- **The task**:
Starting with the line that contains "-- ==== Sys2Proof/Laws/Plans.lean" and stopping after the line that contains "def Crossing.plannedSound (c", copy the entries below exactly. Include nothing else.

- **Data listing**:
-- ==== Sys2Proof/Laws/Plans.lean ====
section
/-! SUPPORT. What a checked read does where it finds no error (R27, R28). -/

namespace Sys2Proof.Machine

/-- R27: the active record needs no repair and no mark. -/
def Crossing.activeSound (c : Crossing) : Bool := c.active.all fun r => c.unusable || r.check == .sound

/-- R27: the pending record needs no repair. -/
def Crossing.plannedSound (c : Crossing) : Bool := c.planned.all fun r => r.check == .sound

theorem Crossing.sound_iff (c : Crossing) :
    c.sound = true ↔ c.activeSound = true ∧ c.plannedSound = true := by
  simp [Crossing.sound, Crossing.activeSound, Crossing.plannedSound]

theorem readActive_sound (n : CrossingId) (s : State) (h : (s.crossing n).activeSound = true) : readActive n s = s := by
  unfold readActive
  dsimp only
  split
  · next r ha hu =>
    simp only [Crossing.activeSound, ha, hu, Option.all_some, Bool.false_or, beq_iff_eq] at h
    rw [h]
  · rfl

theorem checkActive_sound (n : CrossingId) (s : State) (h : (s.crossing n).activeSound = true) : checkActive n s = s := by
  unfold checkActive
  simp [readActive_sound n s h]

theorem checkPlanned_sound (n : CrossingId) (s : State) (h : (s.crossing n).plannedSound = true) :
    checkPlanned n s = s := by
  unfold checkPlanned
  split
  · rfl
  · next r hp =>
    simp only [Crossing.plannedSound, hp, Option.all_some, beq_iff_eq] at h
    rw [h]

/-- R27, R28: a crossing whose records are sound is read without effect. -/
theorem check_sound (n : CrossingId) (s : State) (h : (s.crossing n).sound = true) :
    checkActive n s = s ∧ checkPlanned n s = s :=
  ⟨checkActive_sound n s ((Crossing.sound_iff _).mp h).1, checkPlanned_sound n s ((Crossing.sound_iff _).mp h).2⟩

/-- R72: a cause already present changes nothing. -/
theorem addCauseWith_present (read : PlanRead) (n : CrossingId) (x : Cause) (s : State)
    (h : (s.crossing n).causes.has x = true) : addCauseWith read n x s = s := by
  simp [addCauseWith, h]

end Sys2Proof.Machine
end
--
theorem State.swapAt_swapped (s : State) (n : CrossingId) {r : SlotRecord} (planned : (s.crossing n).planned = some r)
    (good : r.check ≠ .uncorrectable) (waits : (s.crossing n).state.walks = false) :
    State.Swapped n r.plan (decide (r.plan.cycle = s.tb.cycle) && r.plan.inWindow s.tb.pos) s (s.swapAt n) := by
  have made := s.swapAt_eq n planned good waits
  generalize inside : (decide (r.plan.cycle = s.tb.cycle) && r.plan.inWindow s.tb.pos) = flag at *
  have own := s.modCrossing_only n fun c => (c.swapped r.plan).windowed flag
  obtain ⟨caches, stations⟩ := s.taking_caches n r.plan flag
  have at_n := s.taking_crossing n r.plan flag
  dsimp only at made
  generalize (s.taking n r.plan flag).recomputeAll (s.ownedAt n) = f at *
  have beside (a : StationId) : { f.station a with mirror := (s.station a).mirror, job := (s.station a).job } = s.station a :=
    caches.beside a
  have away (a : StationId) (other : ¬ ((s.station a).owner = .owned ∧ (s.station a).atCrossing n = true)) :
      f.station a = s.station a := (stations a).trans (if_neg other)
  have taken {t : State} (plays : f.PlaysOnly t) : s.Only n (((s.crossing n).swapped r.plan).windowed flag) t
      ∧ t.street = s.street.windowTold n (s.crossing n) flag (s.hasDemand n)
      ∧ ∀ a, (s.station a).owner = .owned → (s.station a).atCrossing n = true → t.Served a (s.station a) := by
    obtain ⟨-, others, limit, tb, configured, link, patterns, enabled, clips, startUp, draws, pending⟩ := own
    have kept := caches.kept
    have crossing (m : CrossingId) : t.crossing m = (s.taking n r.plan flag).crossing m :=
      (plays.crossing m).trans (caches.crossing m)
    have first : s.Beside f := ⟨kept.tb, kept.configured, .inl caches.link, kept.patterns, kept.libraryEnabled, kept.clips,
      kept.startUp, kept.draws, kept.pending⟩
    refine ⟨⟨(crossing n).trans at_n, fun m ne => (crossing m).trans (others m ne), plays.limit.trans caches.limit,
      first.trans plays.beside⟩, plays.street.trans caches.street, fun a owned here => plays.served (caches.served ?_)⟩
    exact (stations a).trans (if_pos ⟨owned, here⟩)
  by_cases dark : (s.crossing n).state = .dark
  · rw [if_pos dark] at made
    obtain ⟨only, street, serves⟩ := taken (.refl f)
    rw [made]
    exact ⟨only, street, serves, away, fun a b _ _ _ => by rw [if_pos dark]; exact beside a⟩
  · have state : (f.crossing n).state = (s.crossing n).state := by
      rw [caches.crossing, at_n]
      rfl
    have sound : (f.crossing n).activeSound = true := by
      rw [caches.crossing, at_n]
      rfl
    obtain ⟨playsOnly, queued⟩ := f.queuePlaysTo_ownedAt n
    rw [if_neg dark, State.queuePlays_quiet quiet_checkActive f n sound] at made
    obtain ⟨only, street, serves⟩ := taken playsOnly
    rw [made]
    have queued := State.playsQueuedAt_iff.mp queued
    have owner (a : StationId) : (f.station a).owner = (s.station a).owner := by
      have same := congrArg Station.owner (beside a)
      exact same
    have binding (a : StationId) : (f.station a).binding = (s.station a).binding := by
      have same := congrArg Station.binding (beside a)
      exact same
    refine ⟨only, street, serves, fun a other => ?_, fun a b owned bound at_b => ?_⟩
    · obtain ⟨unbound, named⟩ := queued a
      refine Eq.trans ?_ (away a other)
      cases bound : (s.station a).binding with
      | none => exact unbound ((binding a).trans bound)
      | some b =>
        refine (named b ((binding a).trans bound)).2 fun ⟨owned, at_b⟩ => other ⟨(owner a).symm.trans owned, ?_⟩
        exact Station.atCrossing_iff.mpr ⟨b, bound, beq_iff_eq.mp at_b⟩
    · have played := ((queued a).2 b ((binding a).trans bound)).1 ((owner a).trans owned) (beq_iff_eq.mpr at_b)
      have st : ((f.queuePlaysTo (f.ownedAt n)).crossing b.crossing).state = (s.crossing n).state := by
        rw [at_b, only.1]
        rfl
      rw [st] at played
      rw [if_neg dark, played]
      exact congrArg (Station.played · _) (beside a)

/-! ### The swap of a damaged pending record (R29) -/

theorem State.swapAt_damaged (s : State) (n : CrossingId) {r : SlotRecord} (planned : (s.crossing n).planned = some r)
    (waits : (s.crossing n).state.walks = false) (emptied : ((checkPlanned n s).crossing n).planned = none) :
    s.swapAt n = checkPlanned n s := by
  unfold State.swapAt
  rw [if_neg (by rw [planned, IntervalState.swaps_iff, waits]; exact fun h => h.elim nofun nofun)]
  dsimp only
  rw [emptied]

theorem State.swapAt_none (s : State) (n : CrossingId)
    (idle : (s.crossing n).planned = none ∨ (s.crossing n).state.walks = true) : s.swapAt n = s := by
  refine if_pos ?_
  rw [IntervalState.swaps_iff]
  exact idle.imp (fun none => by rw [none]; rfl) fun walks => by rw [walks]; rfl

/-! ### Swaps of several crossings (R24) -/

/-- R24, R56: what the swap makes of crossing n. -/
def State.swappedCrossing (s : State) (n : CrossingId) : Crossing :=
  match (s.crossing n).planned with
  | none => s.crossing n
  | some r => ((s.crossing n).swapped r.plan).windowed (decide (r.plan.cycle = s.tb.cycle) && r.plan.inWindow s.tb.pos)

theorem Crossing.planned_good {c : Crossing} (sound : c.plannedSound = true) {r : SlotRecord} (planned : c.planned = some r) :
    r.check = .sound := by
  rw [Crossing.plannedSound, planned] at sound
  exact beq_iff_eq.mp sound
...
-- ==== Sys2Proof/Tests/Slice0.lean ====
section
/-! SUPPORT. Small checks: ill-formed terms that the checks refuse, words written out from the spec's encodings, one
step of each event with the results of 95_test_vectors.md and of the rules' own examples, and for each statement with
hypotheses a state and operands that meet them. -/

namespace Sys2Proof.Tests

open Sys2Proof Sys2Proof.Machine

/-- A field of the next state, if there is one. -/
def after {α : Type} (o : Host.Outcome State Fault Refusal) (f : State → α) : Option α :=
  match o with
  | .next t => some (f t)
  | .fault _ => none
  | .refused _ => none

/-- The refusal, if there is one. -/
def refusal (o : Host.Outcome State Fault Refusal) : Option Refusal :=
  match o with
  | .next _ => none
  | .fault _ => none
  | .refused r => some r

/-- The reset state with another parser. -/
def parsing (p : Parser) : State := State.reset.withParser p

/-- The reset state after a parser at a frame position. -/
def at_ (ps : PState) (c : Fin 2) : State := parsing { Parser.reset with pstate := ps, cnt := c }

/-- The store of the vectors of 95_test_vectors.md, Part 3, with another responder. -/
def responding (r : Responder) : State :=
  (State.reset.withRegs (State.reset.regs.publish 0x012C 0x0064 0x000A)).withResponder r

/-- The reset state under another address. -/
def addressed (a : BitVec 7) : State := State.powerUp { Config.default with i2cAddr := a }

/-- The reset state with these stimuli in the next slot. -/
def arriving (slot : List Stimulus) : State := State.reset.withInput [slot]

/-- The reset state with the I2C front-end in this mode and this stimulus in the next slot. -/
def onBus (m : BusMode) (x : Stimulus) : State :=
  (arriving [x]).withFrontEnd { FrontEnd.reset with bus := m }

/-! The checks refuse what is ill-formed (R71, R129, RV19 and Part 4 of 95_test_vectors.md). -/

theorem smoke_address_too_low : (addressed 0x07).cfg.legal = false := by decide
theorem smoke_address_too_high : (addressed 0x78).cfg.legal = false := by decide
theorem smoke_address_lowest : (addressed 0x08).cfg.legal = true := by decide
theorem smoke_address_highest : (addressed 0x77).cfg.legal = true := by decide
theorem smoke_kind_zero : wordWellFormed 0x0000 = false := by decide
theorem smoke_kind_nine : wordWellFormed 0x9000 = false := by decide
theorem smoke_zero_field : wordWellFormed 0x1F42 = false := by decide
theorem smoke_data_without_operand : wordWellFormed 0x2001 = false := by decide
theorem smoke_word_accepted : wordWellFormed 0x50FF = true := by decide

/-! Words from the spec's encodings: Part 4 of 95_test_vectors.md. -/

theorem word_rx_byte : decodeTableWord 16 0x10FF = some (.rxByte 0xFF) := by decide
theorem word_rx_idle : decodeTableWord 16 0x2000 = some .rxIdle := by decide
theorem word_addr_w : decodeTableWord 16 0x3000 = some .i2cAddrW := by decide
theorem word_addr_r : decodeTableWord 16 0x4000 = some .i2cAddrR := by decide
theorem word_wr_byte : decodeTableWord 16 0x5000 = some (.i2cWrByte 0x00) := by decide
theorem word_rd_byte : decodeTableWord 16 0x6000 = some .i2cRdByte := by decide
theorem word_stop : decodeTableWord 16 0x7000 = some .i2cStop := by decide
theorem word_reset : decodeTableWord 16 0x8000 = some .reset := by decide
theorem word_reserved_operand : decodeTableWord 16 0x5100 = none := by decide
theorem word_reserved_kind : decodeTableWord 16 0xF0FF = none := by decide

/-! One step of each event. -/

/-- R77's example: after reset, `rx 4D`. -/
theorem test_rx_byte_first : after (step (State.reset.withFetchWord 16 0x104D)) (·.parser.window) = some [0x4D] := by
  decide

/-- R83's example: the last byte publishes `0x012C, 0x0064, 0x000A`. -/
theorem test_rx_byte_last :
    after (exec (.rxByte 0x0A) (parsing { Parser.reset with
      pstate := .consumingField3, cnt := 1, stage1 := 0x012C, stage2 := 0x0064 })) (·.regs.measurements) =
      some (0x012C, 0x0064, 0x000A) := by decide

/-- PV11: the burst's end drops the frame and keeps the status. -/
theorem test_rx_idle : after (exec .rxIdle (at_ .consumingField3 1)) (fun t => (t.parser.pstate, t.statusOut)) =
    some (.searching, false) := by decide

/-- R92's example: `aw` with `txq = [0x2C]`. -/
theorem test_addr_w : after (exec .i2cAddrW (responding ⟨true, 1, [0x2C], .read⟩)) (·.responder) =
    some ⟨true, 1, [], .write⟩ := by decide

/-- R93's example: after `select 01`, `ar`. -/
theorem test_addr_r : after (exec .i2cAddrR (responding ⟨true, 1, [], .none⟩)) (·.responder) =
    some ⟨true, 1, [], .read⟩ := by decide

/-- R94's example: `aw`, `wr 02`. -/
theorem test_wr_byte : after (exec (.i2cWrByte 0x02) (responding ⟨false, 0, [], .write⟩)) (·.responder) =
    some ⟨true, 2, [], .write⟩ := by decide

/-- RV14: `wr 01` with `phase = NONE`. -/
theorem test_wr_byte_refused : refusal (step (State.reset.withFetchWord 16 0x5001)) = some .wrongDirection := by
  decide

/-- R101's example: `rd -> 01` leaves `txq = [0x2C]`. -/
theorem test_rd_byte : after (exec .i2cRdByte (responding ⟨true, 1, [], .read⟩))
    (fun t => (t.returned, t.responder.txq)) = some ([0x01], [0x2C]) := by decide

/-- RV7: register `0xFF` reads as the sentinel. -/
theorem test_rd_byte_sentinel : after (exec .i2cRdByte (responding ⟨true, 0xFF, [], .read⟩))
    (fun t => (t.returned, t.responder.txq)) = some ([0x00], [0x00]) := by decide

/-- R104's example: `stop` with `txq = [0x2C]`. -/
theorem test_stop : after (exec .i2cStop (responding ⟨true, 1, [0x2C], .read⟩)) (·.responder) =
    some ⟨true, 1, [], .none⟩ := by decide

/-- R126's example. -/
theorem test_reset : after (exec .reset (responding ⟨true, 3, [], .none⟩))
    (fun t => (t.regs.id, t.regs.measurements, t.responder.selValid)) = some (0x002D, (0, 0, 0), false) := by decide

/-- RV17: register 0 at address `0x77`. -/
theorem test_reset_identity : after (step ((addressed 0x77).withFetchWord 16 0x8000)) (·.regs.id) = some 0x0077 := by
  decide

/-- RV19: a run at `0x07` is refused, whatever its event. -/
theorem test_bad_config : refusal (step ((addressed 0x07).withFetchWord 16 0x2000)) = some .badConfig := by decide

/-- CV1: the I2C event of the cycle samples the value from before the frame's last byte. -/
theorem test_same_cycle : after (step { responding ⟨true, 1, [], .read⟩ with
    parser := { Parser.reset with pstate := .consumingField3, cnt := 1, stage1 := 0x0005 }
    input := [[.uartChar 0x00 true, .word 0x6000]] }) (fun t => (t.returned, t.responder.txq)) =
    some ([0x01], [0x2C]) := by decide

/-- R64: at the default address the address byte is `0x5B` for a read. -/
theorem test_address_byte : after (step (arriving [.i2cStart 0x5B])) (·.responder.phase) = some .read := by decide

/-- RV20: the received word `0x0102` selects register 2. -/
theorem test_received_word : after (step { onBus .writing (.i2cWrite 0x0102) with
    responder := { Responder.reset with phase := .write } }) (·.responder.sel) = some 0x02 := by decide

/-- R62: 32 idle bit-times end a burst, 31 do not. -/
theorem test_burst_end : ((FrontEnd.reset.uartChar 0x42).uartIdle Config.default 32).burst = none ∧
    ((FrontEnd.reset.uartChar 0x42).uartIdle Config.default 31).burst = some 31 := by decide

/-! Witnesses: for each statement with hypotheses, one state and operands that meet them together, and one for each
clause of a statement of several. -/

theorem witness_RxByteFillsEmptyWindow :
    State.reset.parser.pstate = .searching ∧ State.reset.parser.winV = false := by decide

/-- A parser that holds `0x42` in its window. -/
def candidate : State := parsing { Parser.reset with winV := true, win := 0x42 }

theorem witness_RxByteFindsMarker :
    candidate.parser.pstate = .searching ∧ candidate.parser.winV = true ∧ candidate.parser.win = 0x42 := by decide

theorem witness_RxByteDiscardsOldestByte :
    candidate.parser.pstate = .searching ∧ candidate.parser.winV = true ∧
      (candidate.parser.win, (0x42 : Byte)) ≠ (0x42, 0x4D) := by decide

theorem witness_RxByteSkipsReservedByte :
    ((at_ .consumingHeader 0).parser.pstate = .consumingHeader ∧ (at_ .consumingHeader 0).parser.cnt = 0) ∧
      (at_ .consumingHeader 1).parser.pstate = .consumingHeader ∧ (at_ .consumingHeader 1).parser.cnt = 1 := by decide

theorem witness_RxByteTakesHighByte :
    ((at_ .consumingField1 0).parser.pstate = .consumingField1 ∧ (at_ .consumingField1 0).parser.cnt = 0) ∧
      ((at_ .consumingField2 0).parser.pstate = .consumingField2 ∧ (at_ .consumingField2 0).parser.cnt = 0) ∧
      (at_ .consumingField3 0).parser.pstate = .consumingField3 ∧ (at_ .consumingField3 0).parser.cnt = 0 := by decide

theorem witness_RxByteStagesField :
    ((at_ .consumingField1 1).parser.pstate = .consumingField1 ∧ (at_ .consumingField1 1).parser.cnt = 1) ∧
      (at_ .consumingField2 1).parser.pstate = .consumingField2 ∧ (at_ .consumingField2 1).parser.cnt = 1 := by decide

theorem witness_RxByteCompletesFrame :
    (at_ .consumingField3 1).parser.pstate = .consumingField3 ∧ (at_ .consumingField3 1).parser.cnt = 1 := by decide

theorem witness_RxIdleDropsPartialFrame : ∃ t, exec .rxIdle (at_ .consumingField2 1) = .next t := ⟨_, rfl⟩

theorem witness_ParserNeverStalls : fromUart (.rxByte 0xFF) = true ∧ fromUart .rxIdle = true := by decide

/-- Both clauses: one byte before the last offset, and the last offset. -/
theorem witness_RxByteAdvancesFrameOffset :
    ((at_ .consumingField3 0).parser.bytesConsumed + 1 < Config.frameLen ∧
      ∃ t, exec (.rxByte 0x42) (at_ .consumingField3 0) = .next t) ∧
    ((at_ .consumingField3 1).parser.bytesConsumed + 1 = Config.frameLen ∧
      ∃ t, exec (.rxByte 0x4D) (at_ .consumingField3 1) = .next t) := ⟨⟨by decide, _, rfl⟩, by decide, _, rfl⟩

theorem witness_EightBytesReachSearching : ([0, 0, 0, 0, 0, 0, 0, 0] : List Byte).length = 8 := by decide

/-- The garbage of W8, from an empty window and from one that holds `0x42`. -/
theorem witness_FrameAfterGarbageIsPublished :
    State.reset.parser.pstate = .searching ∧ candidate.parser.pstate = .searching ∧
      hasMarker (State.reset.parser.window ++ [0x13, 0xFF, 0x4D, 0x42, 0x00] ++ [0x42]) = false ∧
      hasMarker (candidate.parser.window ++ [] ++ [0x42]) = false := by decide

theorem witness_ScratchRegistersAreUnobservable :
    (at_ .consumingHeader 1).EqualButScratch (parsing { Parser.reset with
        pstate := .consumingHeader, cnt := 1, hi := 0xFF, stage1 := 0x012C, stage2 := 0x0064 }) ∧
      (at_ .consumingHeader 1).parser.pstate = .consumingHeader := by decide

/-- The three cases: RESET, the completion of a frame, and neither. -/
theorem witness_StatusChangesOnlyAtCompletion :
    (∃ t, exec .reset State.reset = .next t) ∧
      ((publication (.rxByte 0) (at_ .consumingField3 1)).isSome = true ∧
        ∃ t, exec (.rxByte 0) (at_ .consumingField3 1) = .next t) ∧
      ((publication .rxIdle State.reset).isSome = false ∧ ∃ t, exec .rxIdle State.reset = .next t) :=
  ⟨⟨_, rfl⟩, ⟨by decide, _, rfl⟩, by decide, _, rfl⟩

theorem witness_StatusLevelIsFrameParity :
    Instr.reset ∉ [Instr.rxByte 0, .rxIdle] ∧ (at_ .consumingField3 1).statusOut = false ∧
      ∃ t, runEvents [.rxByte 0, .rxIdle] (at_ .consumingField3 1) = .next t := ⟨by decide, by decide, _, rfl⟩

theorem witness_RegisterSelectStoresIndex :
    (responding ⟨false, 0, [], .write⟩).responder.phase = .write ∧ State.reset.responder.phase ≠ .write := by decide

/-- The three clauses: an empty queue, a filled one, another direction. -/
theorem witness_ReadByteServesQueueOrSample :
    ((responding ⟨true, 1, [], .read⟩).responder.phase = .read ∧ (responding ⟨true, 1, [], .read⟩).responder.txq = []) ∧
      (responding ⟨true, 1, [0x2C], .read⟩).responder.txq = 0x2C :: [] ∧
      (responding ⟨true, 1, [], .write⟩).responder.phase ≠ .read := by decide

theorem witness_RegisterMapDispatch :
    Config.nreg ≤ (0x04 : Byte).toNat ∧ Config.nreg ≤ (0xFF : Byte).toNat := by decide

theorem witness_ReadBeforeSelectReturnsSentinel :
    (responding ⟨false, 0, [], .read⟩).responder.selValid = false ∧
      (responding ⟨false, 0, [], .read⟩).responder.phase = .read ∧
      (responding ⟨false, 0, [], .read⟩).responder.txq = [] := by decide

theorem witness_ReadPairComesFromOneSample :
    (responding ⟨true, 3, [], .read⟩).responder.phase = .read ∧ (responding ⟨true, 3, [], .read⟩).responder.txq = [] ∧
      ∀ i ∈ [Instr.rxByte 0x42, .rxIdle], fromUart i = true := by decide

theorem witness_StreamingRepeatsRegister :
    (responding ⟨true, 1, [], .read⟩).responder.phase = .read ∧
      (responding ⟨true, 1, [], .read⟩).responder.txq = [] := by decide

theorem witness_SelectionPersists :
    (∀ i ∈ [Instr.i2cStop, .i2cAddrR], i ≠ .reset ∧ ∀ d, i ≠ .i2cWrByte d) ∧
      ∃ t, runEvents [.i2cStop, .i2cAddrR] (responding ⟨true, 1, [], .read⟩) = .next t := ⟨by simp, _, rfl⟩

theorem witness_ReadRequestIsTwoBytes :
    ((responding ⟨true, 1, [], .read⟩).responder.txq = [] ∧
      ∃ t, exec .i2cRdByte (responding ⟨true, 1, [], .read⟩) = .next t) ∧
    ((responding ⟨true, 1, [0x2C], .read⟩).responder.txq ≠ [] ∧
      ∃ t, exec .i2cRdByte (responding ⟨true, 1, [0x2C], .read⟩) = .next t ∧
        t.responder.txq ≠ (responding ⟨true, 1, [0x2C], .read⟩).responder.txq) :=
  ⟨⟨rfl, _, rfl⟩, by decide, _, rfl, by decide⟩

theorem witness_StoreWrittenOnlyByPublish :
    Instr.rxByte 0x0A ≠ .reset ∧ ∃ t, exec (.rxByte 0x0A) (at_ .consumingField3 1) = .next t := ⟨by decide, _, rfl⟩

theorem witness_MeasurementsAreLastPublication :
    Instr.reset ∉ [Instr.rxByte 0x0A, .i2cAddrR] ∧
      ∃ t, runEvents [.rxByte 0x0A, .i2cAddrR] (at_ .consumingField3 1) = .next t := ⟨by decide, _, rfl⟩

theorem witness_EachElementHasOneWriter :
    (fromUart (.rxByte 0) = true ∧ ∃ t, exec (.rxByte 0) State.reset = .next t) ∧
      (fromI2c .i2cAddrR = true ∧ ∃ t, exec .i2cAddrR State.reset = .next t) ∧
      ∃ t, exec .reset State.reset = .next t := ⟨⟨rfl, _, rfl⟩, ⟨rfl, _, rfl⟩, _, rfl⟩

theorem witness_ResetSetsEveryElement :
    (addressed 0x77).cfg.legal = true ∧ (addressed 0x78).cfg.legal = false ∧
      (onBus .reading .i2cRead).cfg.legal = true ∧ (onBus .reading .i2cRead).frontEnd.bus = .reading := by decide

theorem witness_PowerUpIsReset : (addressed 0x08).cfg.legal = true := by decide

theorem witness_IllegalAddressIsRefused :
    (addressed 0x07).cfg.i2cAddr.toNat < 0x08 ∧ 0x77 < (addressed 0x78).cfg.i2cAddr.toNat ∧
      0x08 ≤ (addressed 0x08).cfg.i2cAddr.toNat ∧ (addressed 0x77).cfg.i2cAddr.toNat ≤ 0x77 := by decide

- **Solution to the exercise**:
-- ==== Sys2Proof/Laws/Plans.lean ====
section
/-! SUPPORT. What a checked read does where it finds no error (R27, R28). -/

namespace Sys2Proof.Machine

/-- R27: the active record needs no repair and no mark. -/
def Crossing.activeSound (c : Crossing) : Bool := c.active.all fun r => c.unusable || r.check == .sound

/-- R27: the pending record needs no repair. -/
def Crossing.plannedSound (c : Crossing) : Bool := c.planned.all fun r => r.check == .sound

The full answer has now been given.